Now, these recipes are probably—were in a large format. This is for a bakery that makes more than a couple dozen at a time. So the first and the most challenging thing, when to just to downscale all those things. And then you think that you're explaining things very well until people say like, ‘What is ‘Add water to wet sand?’’ That doesn't sound that clear after all.

So, I would say that it took me a while to figure it out. And if I were to write another cookbook, I would do this process, which is we work—I work every day. I'm on the schedule; I work a station. I managed one of the ovens, or today, for example, I'm doing all the lamination for tomorrow. 

And I don't want to stop doing that. 

So I want to come in, do my work at three in the morning, whenever it is, and then spend one to two hours testing recipes or looking at them, getting familiarized with them. If it's downscaling, do that. Which is what I did last year, only I was disorganized about it. And then you take one day to write, and that's the day that you're in your house with your cat, pot of coffee, and just go for it. 

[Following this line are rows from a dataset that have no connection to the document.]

-- ==== Sys2Proof/Syntax.lean ====
section
/-! DEFINITION. The commands: one constructor per row of spec/opcode_table.json. An order's `ref` says where it comes from; other
operands are what the event or the order carries, and what the spec takes from outside the state. `given`: the results of the
numerical laws, where the command names them. -/

namespace Sys2Proof
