-- ==== Sys2Proof/Decode.lean ====
section
/-! DEFINITION. The command that a word spells: the table gives no row any bits, so no word spells a command. -/

namespace Sys2Proof

/-- Commands come from outside, each with its operands; spec/opcode_table.json gives them no encoding. -/
def decodeTableWord (_nbits _w : Nat) : Option Instr := none

end Sys2Proof
end

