-- ==== Sys2Proof/Machine/Image.lean ====
section
/-! DEFINITION. The network model image to the byte (R106–R133) and the load checks of R136, as functions of the image's
bytes. -/

namespace Sys2Proof.Machine

open Sys2Proof

/-! ### Reading bytes -/

/-- Little-endian bytes of a field. -/
def leBytes : Nat → Nat → List Byte
  | 0, _ => []
  | n + 1, v => BitVec.ofNat 8 v :: leBytes n (v / 256)

/-- The little-endian number of `n` bytes at an offset. -/
def leAt (n : Nat) (bs : List Byte) (o : Nat) : Nat := (((bs.drop o).take n).reverse.foldl (fun a b => a * 256 + b.toNat) 0)
def u8At (bs : List Byte) (o : Nat) : Nat := leAt 1 bs o
def u16At (bs : List Byte) (o : Nat) : Nat := leAt 2 bs o
def u32At (bs : List Byte) (o : Nat) : Nat := leAt 4 bs o
def f32At (bs : List Byte) (o : Nat) : F32 := BitVec.ofNat 32 (leAt 4 bs o)
/-- A float32 field of the image: a negative zero reads as zero (R113). -/
def fieldAt (bs : List Byte) (o : Nat) : F32 := if f32At bs o = 0x80000000 then 0 else f32At bs o
def zerosAt (bs : List Byte) (o n : Nat) : Bool := ((bs.drop o).take n).all (fun b => b == 0)
def inB (lo hi n : Nat) : Bool := lo ≤ n && n ≤ hi

/-! ### Header, directory and sections (R108–R112) -/

def imgRevision (img : List Byte) : Nat := u32At img 0x0C
def imgHouse (img : List Byte) : Nat := u16At img 0x08
def imgSections (img : List Byte) : Nat := u16At img 0x0A
def imgLength (img : List Byte) : Nat := u32At img 0x10
/-- DIGEST (R135): the first 8 bytes of the SHA-256 of the whole image, signature trailer included (DESIGN CHOICE: the spec does not
say which bytes; the signed digest of R132 stops at KEY_Y). -/
def imgDigest8 (img : List Byte) : Nat := leAt 8 (sha256 img) 0

/-- A directory entry (R109). -/
structure SecDir where
  type : Nat
  size : Nat
  off : Nat
  count : Nat
  crc : Word
  deriving DecidableEq, Repr, Inhabited

def secAt (img : List Byte) (i : Nat) : SecDir :=
  let o := 64 + 16 * i
  ⟨u16At img o, u16At img (o + 2), u32At img (o + 4), u32At img (o + 8), BitVec.ofNat 32 (u32At img (o + 12))⟩

def imgDir (img : List Byte) : List SecDir := (List.range (imgSections img)).map (secAt img)

/-- Record size and limit of a section type (R110). -/
def secShape : Nat → Option (Nat × Nat)
  | 1 => some (32, 4)
  | 2 => some (32, 8192)
  | 3 => some (32, 12288)
  | 4 => some (48, 128)
  | 5 => some (80, 512)
  | 6 => some (32, 256)
  | 7 => some (48, 1024)
  | 8 => some (48, 16)
  | 9 => some (48, 32)
  | 10 => some (32, 64)
  | 11 => some (48, 2048)
  | _ => none

/-- The records of a section type; none where it is omitted. -/
def recsOf (img : List Byte) (t : Nat) : List (List Byte) :=
  match (imgDir img).find? (fun d => d.type == t) with
  | some d => (List.range d.count).map (fun i => (img.drop (d.off + i * d.size)).take d.size)
  | none => []

def networks (img : List Byte) : List (List Byte) := recsOf img 1
def nodes (img : List Byte) : List (List Byte) := recsOf img 2
def pipes (img : List Byte) : List (List Byte) := recsOf img 3
def pumps (img : List Byte) : List (List Byte) := recsOf img 4
def valves (img : List Byte) : List (List Byte) := recsOf img 5
def exchangers (img : List Byte) : List (List Byte) := recsOf img 6
def stationRecs (img : List Byte) : List (List Byte) := recsOf img 7
def plants (img : List Byte) : List (List Byte) := recsOf img 8
def stores (img : List Byte) : List (List Byte) := recsOf img 9
def zones (img : List Byte) : List (List Byte) := recsOf img 10
def measRecs (img : List Byte) : List (List Byte) := recsOf img 11

/-- The key of a record, by section type (R110). -/
def keyOf (t : Nat) (r : List Byte) : Nat :=
  if t = 1 || t = 8 || t = 9 || t = 10 then u8At r 0 else u16At r 0
def keys (img : List Byte) (t : Nat) : List Nat := (recsOf img t).map (keyOf t)
def recByKey (img : List Byte) (t k : Nat) : Option (List Byte) := (recsOf img t).find? (fun r => keyOf t r == k)

/-- The record of a pump and of a valve by its PUMP or VALVE number (R120, R121). -/
def pumpRec (img : List Byte) (n : Nat) : Option (List Byte) := (pumps img).find? (fun r => u8At r 6 == n)
def valveRec (img : List Byte) (n : Nat) : Option (List Byte) := (valves img).find? (fun r => u16At r 6 == n)

/-- Where a branch record names its branch and its two nodes. -/
def branchOff (t : Nat) : Nat := if t = 7 then 2 else if t = 8 then 4 else if t = 9 then 8 else 0
def fromOff (t : Nat) : Nat := if t = 7 then 4 else if t = 8 then 8 else if t = 9 then 4 else 2
def toOff (t : Nat) : Nat := if t = 7 then 6 else if t = 8 then 6 else if t = 9 then 6 else 4
def branchTypes : List Nat := [3, 4, 5, 6, 7, 8, 9]

/-- Every branch: section type and record. -/
def branches (img : List Byte) : List (Nat × List Byte) :=
  (branchTypes.map (fun t => (recsOf img t).map (fun r => (t, r)))).flatten
def branchIds (img : List Byte) : List Nat := (branches img).map (fun p => u16At p.2 (branchOff p.1))

def nodeNet (img : List Byte) (n : Nat) : Option Nat := (recByKey img 2 n).map (fun r => u8At r 2)
def zoneNet (img : List Byte) (z : Nat) : Option Nat := (recByKey img 10 z).map (fun r => u8At r 1)

/-! ### The checks of R136 -/

/-- What a check reports (R135): status, section, record, field, detail. -/
structure CheckRes where
  status : Nat
  section_ : Nat
  record : Nat
  field : Nat
  detail : Nat
  deriving DecidableEq, Repr, Inhabited

def checkOk : CheckRes := ⟨0, 0, 0xFFFFFFFF, 0xFFFF, 0⟩
def failAt (st sec record field : Nat) : Option CheckRes := some ⟨st, sec, record, field, 0⟩
def failBare (st : Nat) : Option CheckRes := some ⟨st, 0, 0xFFFFFFFF, 0xFFFF, 0⟩

/-- What the checks need besides the image: the order's length (none at start-up), the house id, the fused key hash, the
running revision (none: not checked), ALLOW_OLDER, the station contexts, the tariff tables that exist, the look-ahead step. -/
structure CheckEnv where
  orderLen : Option Nat
  house : Nat
  keyHash : List Byte
  running : Option Nat
  allowOlder : Bool
  contexts : List Nat
  tariffs : List Nat
  stepMs : Nat
  deriving DecidableEq, Repr, Inhabited
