-- ==== Sys2Proof/Machine/LoopCore.lean ====
section
/-! DEFINITION. The loop engine: sources, the sections, set-points, role changes (spec/10_loop_engine.md, R325–R346). -/

namespace Sys2Proof.Machine

open Sys2Proof

/-! ### The descriptor (R348) -/

def Loop.cls (l : Loop) : Nat := u8At l.desc 2
def Loop.nSec (l : Loop) : Nat := u8At l.desc 3
def Loop.periodUs (l : Loop) : Nat := u32At l.desc 4
def Loop.trigger (l : Loop) : Nat := u8At l.desc 8
def Loop.flag (l : Loop) (n : Nat) : Bool := cfgBit (u16At l.desc 0x0A) n
def Loop.trigIndex (l : Loop) : Nat := u16At l.desc 0x0C
def Loop.pvBadN (l : Loop) : Nat := u16At l.desc 0x0E
def Loop.dest (l : Loop) : Nat := u16At l.desc 0x40
def Loop.fricTable (l : Loop) : Nat := u16At l.desc 0x42
def Loop.cogTable (l : Loop) : Nat := u16At l.desc 0x44
def Loop.trackWord (l : Loop) : Nat := u16At l.desc 0x46
def Loop.gain (l : Loop) : F32 := f32At l.desc 0x48
def Loop.ffSp (l : Loop) : F32 := f32At l.desc 0x4C
def Loop.outMin (l : Loop) : F32 := f32At l.desc 0x50
def Loop.outMax (l : Loop) : F32 := f32At l.desc 0x54
def Loop.rate (l : Loop) : F32 := f32At l.desc 0x58
def Loop.safeOut (l : Loop) : F32 := f32At l.desc 0x5C
def Loop.posMin (l : Loop) : F32 := f32At l.desc 0x60
def Loop.posMax (l : Loop) : F32 := f32At l.desc 0x64
def Loop.velDb (l : Loop) : F32 := f32At l.desc 0x68
def Loop.eDb (l : Loop) : F32 := f32At l.desc 0x6C
def Loop.freshUs (l : Loop) : Nat := u32At l.desc 0x70
def Loop.forceBit (l : Loop) : Nat := u32At l.desc 0x74
/-- KIND and INDEX of the source at an offset: 0x10 PV, 0x20 SP, 0x30 POS. -/
def Loop.srcKind (l : Loop) (o : Nat) : Nat := u8At l.desc o
def Loop.srcIndex (l : Loop) (o : Nat) : Nat := u16At l.desc (o + 2)

def oPv : Nat := 0x10
def oSp : Nat := 0x20
def oPos : Nat := 0x30

/-- Flag bits of the descriptor. -/
def fReverse : Nat := 0
def fSafeOnStop : Nat := 1
def fPvBadSafe : Nat := 2
def fSingle : Nat := 3
def fStartClosed : Nat := 4
def fPosWrap : Nat := 5

def modeCode : LoopMode → Nat
  | .closed => 0
  | .opened => 1
  | .tracking => 2

def State.setLoop (s : State) (n : Nat) (l : Loop) : State :=
  { s with loops := { s.loops with loops := alPut s.loops.loops n l } }

/-- The role of a loop (R325). -/
def loopRole (n : Nat) : Half := BitVec.ofNat 16 (0x4000 + n / 16)
/-- A loop whose role is REPLACING takes no sample (R344). -/
def State.loopRoleDown (s : State) (n : Nat) : Bool := s.roleDown (loopRole n)

/-- Least period of a class in µs and its latency bound in ns (R325). -/
def classLeastUs (c : Nat) : Nat := if c = 0 then 50 else 10000
def classMostUs (c : Nat) : Nat := if c = 0 then 10000 else 10000000
/-- Derated as R681 asks where it is used. -/
def classBoundNs (c : Nat) : Nat := if c = 0 then 8000 else 50000

/-! ### Sources (R327, R328) -/

/-- The quadrature count of a line pair, latched at an instant (R327). -/
def State.quadAt (s : State) (line inst : Nat) : Word :=
  ((((alGet s.tally.quad line).getD []).find? (fun c => decide (c.1 ≤ inst))).map Prod.snd).getD 0

/-- Value, quality and acquisition time (TAI ns) of a source before SCALE and BIAS. -/
def State.loopRaw (s : State) (l : Loop) (o : Nat) (inst : Nat) : F32 × Quality × Nat :=
  let i := l.srcIndex o
  let enc := u8At l.desc (o + 1)
  let off := u8At l.desc (o + 4)
  match l.srcKind o with
  | 1 => s.chanSample i
  | 2 => (fOfInt (s.quadAt i inst).toInt 1, if s.xingStopped 0x0B then .invalid else .good, inst)
  | 3 =>
    let r := s.busRead (i / 128) (i % 128)
    (rawOf ((s.bus (i / 128)).rxObj (i % 128)).big enc off r.1, r.2.1, r.2.2)
  | 4 => match s.ctxOf i with
    | some c => (rawOf true enc off c.inImg, s.inputQuality c, c.acq.getD 0)
    | none => (0, .invalid, 0)
  | 5 =>
    let e := s.pvEntry i
    (e.value, s.pvQuality i, e.at_)
  | 6 => match s.loopOf i with
    | some m => (m.out, if m.lastAt.isSome then .good else .invalid, m.lastAt.getD 0)
    | none => (0, .invalid, 0)
  | 7 => (rawOf false enc off (leBytes 4 (s.pubWord i).toNat), .good, inst)
  | 8 => (l.sp, .good, inst)
  | _ => (0, .good, inst)

/-- A source as a sample uses it: scaled, INVALID where a value is not finite. A timed set-point is taken as it stands. -/
def State.loopSrc (s : State) (l : Loop) (o : Nat) (inst : Nat) : F32 × Quality × Nat :=
  let r := s.loopRaw l o inst
  let k := l.srcKind o
  if k = 0 || k = 8 then r
  else
    let v := fAdd (fMul r.1 (f32At l.desc (o + 8))) (f32At l.desc (o + 12))
    (v, if fFinite r.1 && fFinite v then r.2.1 else .invalid, r.2.2)

/-- A usable quality (R333). -/
def qUsable (q : Quality) : Bool := q == .good || q == .estimated

/-- PV may be used (R333). -/
def Loop.pvUsable (l : Loop) (r : F32 × Quality × Nat) (inst : Nat) : Bool :=
  qUsable r.2.1 && inst - r.2.2 ≤ l.freshUs * usNs

/-! ### Sections (R331, R336) -/

def secZero : Section := ⟨false, false, 0, 0, 0, 0, 0, 0, 0⟩

/-- The output of one section, and its next states. -/
def secRun (c : Section) (x : F32) : F32 × F32 × F32 :=
  let y := fAdd (fMul c.b0 x) c.s1
  (y, fAdd (fSub (fMul c.b1 x) (fMul c.a1 y)) c.s2, fSub (fMul c.b2 x) (fMul c.a2 y))

/-- The input of the last section. -/
def lastInput : List Section → F32 → F32
  | [], x => x
  | [_], x => x
  | c :: cs, x => lastInput cs (secRun c x).1

/-- The cascade: its output and the next states of each section. -/
def secRunAll : List Section → F32 → F32 × List (F32 × F32)
  | [], x => (x, [])
  | c :: cs, x =>
    let r := secRun c x
    let t := secRunAll cs r.1
    (t.1, r.2 :: t.2)

/-- The last section's states for the input `x`, `d` = u − ff and GAIN `g` (R336). -/
def secBumpless : List Section → F32 → F32 → F32 → List Section
  | [], _, _, _ => []
  | [c], x, d, g =>
    [{ c with s1 := fSub (fDiv d g) (fMul c.b0 x), s2 := fSub (fMul c.b2 x) (fDiv (fMul c.a2 d) g) }]
  | c :: cs, x, d, g => c :: secBumpless cs x d g

/-- Conditional integration (R331): an INTEG section keeps its state while `limited`. -/
def secStep (limited : Bool) : List Section → List (F32 × F32) → List Section
  | c :: cs, n :: ns => (if limited && c.integ then c else { c with s1 := n.1, s2 := n.2 }) :: secStep limited cs ns
  | cs, _ => cs

/-! ### Tables (R338, R339) -/

def fZeroF : F32 := 0#32
def fSgn (x : F32) : Int := if fLt 0 x then 1 else if fLt x 0 then -1 else 0

/-- A value modulo a positive span, in 0 to the span. -/
def fModSpan (x span : F32) : F32 := if fInt span = 0 then 0 else fOfInt (fInt x % fInt span) (2 ^ 149)

/-- The position within the table's range: clamped or wrapped. -/
def Loop.posIn (l : Loop) (p : F32) : F32 :=
  if l.flag fPosWrap then fModSpan (fSub p l.posMin) (fSub l.posMax l.posMin)
  else fSub (fClamp l.posMin l.posMax p) l.posMin

/-- The looked-up value of a table, 0 where none is named. -/
def State.tableAt (s : State) (l : Loop) (t : Nat) (p : F32) : F32 :=
  if t = 0xFFFF then 0
  else match alGet s.loops.tables t with
    | none => 0
    | some tb =>
      let wrap := l.flag fPosWrap
      let f := fMul (fDiv (l.posIn p) (fSub l.posMax l.posMin)) (fOfInt (if wrap then 256 else 255) 1)
      let i := min (fFloor f) (if wrap then 255 else 254)
      let a := tb.entries.getD i 0
      let b := tb.entries.getD ((i + 1) % 256) 0
      fAdd a (fMul (fSub f (fOfInt i 1)) (fSub b a))

/-- The position's difference from the previous one, the shortest where it wraps. -/
def Loop.posDiff (l : Loop) (p prev : F32) : F32 :=
  let d := fSub p prev
  if l.flag fPosWrap then
    let span := fSub l.posMax l.posMin
    let m := fModSpan d span
    if fLt (fDiv span (fOfInt 2 1)) m then fSub m span else m
  else d

/-- The friction direction of a sample at an instant (R339). -/
def Loop.dir (l : Loop) (p : F32) (inst : Nat) (e : F32) : F32 :=
  let v := match l.posPrev with
    | some q => fDiv (l.posDiff p q.1) (fOfInt (inst - q.2) secNs)
    | none => 0
  if fLt l.velDb (fAbs v) then fOfInt (fSgn v) 1
  else fClamp (fOfInt (-1) 1) (fOfInt 1 1) (fDiv (fMul l.gain e) (fMul (fAbs l.gain) l.eDb))

/-! ### Set-points (R341) -/

/-- The status of a timed set-point that a loop refuses: 11 SP_SOURCE, 10 BEYOND_HORIZON, 9 QUEUE_FULL, 6 NO_LOOP; 0 accepted. -/
def State.loopSpIn (s : State) (n : Nat) (value : F32) (applyAt rollout : Nat) : State × Nat :=
  let refuse (st : Nat) : State × Nat := (s.raise 0x75 [u16 n, u16 st, u16 rollout], st)
  match s.loopOf n with
  | none => refuse 6
  | some l =>
    if l.srcKind oSp ≠ 8 then refuse 11
    else if s.tai + 60 * secNs < applyAt then refuse 10
    else if 8 ≤ l.queue.length then refuse 9
    else (s.setLoop n { l with queue := l.queue ++ [⟨value, applyAt, rollout, decide (applyAt < s.tai), s.tai⟩] }, 0)

/-- Of the entries accepted by the instant, the latest one due comes into force, and it and those before it leave the queue (R341,
R342); answers whether it was late. -/
def Loop.takeSp (l : Loop) (inst : Nat) : Loop × Bool :=
  let isDue (q : TimedSp) : Bool := decide (q.applyAt ≤ inst) && decide (q.since ≤ inst)
  let due := l.queue.filter isDue
  let pick (a : Option TimedSp) (q : TimedSp) : Option TimedSp := match a with
    | some b => if b.applyAt ≤ q.applyAt then some q else a
    | none => some q
  match due.foldl pick none with
  | some q => ({ l with sp := q.value, queue := l.queue.filter (fun r => !isDue r) }, q.late)
  | none => (l, false)

/-! ### Traces (R352) -/

/-- LOOP_TRACE_DATA. -/
def traceData (st count : Nat) : List Fld := [u8 st, u8 0, u8 0, u8 0, u32 count]

def State.endTrace (s : State) : State :=
  match s.loops.trace with
  | some t => ({ s with loops := { s.loops with trace := none } }).answer t.ref 0x0907 (ownReport 0 (traceData 0 t.done))
  | none => s

/-! ### Role changes and the Tally's stop (R335, R345, R346) -/

/-- A loop changes state other than by LOOP_MODE. -/
def State.loopMode (s : State) (n : Nat) (l : Loop) (m : LoopMode) (cause : Nat) : State :=
  let s' : State := s.setLoop n { l with mode := m }
  if l.mode = m then s' else s'.raise 0x70 [u16 n, u16 (modeCode l.mode), u16 (modeCode m), u16 cause]

/-- Every loop by its number. -/
def State.eachLoop (s : State) (f : State → Nat → Loop → State) : State :=
  (s.loops.loops.map Prod.fst).foldl (fun s n => match s.loopOf n with
    | some l => f s n l
    | none => s) s

/-- The takeover is complete once every enabled loop has taken its first sample (R345). -/
def State.settleTakeover (s : State) : State :=
  if s.loops.taking && !s.loops.loops.any (fun p => p.2.first) then
    ({ s with loops := { s.loops with taking := false } }).raise 0x77 [u16 s.loops.takeUsable, u16 s.loops.takeBad]
  else s

/-- The tablet becomes STANDBY or ISOLATED: every loop tracks (R335, R345). -/
def State.loopsFollow (s : State) : State :=
  let one (s : State) (n : Nat) (l : Loop) : State :=
    s.loopMode n { l with
      track := l.out, promote := false, first := false, closing := false, startClose := false, later := none, queue := [] } .tracking 3
  let s : State := { s with loops := { s.loops with taking := false, pwm := [], pwmNext := [] } }
  (s.eachLoop one).endTrace

/-- The tablet is promoted: every enabled loop that tracks closes at its first sample, from its track value, which is what the active
issued last (R345). -/
def State.loopsPromote (s : State) : State :=
  let one (s : State) (n : Nat) (l : Loop) : State :=
    let on := l.en == .enabled && l.mode == .tracking
    s.setLoop n { l with promote := on, first := on, out := if on then l.track else l.out }
  let s : State := s.eachLoop one
  ({ s with loops := { s.loops with taking := true, takeUsable := 0, takeBad := 0 } }).settleTakeover

/-- A SOLO tablet begins to negotiate: its loops stand OPEN at their last outputs (R491; assumption). -/
def State.loopsOpen (s : State) : State :=
  let one (s : State) (n : Nat) (l : Loop) : State :=
    s.loopMode n { l with outMan := l.out, promote := false, first := false, closing := false, later := none } .opened 3
  (s.eachLoop one).endTrace

/-- Start-up step 11: loops with START_CLOSED close at their first usable sample (R346). -/
def State.loopsStart (s : State) : State :=
  s.eachLoop (fun s n l => s.setLoop n { l with startClose := l.flag fStartClosed && l.mode == .opened })

/-! ### Triggers (R326, R342, R344) -/

/-- The sample instant that a loop's trigger has reached and that no sample has taken yet (R326); a QUIESCING loop takes one that had
passed at the disable, and no other (R347). -/
def State.loopDue (s : State) (l : Loop) : Option Nat :=
  if l.en = .quiescing then l.due
  else if l.trigger = 0 then
    let p := l.periodUs * usNs
    let t := s.tai / p * p
    if 0 < p && l.lastTrig < t then some t else none
  else if l.trig then some l.lastTrig else none

/-- A mode order takes effect (R335): what opens, closes or tracks by order waits for no promotion and no start-up any more. -/
def Loop.ordered (l : Loop) (m : LoopMode) (outMan : F32) : Loop :=
  let l : Loop := { l with promote := false, startClose := false, later := none }
  match m with
  | .closed => { l with mode := .closed, closing := l.closing || l.mode != .closed, forcedOpen := false }
  | .opened => { l with mode := .opened, closing := false, outMan := fClamp l.outMin l.outMax outMan }
  | .tracking => { l with mode := .tracking, closing := false }

/-- The mode order that waited takes effect, where it was accepted by an instant (R342). -/
def Loop.settleLater (l : Loop) (inst : Nat) : Loop := match l.later with
  | some o => if o.since ≤ inst then l.ordered o.mode o.outMan else l
  | none => l

/-- A loop reaches DISABLED: its trace ends, and nothing waits any more (R347, R352). -/
def State.loopOff (s : State) (n : Nat) (l : Loop) : State :=
  let s : State := match s.loops.trace with
    | some t => if t.loop = n then s.endTrace else s
    | none => s
  ((s.setLoop n { l with
    en := .disabled, promote := false, first := false, startClose := false, trig := false, due := none, later := none
    }).raise 0x78 [u16 n]).settleTakeover

/-- Triggers that start no sample because the role is REPLACING, up to an instant (R344). -/
def State.loopMiss (s : State) (n : Nat) (l : Loop) (inst count : Nat) : State :=
  let l : Loop := { l.settleLater s.tai with missed := satAdd l.missed count, lastTrig := inst, trig := false, due := none }
  let s : State := (s.setLoop n l).raiseTimed2 0x73 n [u16 n] true count 0
  if l.en = .quiescing then s.loopOff n l else s

/-- A trigger that is merged (R326). -/
def State.loopMerge (s : State) (n : Nat) (l : Loop) (inst : Nat) : State :=
  (s.setLoop n { l with
    missed := satInc l.missed, lastTrig := if l.trig then l.lastTrig else inst }).raiseTimed2 0x73 n [u16 n] true 0 1

/-- While its role is REPLACING, and as it restarts, a loop misses every instant reached and not taken (R344): of PERIODIC, each
multiple of its period since its last one, or since the role failed where that is later, and the one that was under way then. -/
def State.loopCatchUp (s : State) (n : Nat) (l : Loop) (downNs : Nat) : State :=
  match s.loopDue l with
  | none => s
  | some t =>
    let p := l.periodUs * usNs
    let since := max l.lastTrig ((s.tai - downNs) / p * p - 1)
    s.loopMiss n l t (if l.trigger = 0 && l.en == .enabled then t / p - since / p else 1)

/-- How long a role has been REPLACING. -/
def State.downFor (s : State) (id : Half) : Nat := ((s.role id).map (fun r => s.now - r.since)).getD 0

/-- A trigger reaches an enabled loop at this instant (R326): one whose role is REPLACING misses it. -/
def State.loopTrig (s : State) (n : Nat) (l : Loop) : State :=
  if s.loopRoleDown n then s.loopMiss n l s.tai 1 else s.setLoop n { l with trig := true, lastTrig := s.tai }

/-- The `count`-th sample of a modulator channel is available at the beam: every Nth one triggers (R326). -/
def State.chanTrigger (s : State) (ch count : Nat) : State :=
  s.eachLoop (fun s n l =>
    if l.en = .enabled && l.trigger == 1 && l.trigIndex == ch && count % (l.periodUs * 16 / 1000) == 0 then s.loopTrig n l else s)

end Sys2Proof.Machine
end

Impossible. Impossible. And I've seen I work with people that have done this, and I have no idea how they do it, but it’s impossible to just go, ‘Ok, I have an hour left. Let's go write.’ Ah-ah, that's not gonna happen. That’s not how it works. But I remember when Suzanne Goin was writing the Lucques cookbook. That's how she did it. She would be in between orders, go punch in a recipe. 

But yeah, it's incredibly challenging. Your entire staff is involved in the process. I was lucky enough to have journalists and English majors among my staff. I even have a—had a biologist. So I had a lot of resources. And then eventually, you're gonna have to—I don't know if this is for you also, but I did have to look for help. Look to those professional recipe testers and copy editors and have them help you out, because it takes a village.